What the task requires: Every line in the listing below that holds the word "next" should be returned.

Material for this exercise:
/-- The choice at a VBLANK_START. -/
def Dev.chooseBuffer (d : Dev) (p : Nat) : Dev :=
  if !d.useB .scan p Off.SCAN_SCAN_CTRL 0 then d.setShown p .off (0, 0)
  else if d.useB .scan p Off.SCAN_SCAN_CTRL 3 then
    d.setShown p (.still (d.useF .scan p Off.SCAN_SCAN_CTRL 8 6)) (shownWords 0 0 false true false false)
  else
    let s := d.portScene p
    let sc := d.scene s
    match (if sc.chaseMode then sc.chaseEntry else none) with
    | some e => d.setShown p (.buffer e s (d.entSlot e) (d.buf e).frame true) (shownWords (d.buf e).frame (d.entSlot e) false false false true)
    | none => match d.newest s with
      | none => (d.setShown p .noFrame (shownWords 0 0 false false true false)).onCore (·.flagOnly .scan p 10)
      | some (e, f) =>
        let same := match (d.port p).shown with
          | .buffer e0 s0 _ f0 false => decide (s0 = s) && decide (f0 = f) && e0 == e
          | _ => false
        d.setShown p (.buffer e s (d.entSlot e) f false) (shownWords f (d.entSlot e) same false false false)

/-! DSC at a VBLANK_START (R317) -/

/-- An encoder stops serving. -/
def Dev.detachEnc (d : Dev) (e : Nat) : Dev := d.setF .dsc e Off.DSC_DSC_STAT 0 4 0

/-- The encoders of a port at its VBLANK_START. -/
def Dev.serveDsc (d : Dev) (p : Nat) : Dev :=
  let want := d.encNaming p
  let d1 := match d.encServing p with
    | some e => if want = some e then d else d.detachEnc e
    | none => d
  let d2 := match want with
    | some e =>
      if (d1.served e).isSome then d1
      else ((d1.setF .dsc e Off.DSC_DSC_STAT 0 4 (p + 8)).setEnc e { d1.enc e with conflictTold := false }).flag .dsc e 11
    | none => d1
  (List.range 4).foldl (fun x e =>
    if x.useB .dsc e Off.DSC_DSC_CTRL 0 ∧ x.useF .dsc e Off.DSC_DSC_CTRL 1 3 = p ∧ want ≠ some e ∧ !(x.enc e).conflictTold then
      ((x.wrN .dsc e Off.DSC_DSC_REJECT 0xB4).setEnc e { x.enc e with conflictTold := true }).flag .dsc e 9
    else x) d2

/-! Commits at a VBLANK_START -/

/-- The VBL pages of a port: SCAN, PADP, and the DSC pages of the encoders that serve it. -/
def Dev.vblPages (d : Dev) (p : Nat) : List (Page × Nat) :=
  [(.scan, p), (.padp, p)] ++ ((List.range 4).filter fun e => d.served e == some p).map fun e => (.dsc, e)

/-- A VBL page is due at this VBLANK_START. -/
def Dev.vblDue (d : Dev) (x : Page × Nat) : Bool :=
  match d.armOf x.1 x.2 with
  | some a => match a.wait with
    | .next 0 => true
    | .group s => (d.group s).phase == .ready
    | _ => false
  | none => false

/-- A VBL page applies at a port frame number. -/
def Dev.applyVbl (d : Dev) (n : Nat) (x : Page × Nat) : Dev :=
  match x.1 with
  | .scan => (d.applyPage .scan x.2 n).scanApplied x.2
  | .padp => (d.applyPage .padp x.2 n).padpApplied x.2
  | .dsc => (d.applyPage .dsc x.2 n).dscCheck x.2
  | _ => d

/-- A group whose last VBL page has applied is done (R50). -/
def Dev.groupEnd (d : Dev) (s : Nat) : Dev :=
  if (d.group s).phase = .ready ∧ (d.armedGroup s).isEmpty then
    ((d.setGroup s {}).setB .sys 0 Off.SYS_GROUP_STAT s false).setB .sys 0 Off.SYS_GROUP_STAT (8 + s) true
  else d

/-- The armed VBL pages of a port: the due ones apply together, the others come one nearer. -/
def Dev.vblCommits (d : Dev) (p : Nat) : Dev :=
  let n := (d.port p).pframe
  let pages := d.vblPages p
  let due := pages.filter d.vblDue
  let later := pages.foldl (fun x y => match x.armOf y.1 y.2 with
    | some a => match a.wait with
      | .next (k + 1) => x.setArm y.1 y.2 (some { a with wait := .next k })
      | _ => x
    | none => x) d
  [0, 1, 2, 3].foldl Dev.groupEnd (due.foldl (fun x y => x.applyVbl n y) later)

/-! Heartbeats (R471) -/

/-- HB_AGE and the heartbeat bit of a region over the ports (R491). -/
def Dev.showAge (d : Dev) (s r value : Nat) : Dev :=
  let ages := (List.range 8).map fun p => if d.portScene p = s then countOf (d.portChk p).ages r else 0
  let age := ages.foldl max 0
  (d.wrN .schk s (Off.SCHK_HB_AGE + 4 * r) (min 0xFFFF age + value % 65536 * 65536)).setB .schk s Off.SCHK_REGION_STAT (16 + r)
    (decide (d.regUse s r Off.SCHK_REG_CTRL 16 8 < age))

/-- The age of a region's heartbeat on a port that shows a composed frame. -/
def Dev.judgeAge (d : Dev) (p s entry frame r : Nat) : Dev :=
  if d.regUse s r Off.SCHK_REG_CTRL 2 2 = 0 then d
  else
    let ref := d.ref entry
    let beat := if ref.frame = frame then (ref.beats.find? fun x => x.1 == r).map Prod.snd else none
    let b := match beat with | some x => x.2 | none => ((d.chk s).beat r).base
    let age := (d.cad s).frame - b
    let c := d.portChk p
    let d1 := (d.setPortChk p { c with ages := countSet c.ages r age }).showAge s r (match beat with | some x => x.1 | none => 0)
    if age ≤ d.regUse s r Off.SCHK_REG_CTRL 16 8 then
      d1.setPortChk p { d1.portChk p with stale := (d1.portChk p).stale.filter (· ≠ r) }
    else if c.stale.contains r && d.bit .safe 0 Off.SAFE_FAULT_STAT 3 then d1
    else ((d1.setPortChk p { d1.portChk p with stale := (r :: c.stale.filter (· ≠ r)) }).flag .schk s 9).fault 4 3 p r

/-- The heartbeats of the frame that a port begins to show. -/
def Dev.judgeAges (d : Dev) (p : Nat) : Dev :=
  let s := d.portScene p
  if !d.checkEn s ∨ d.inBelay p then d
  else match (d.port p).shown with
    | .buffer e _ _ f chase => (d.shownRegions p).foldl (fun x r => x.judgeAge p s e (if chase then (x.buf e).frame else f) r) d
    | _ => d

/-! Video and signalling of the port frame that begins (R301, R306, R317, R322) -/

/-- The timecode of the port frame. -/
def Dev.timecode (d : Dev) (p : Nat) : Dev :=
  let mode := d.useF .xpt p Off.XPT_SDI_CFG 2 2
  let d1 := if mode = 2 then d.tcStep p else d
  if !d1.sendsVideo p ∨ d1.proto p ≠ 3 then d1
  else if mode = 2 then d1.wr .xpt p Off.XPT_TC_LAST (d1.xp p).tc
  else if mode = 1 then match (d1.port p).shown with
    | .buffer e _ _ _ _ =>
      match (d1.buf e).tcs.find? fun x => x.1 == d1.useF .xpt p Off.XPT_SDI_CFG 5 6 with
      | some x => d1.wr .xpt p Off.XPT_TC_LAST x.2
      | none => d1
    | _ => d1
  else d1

Written solution:
    | .next 0 => true
      | .next (k + 1) => x.setArm y.1 y.2 (some { a with wait := .next k })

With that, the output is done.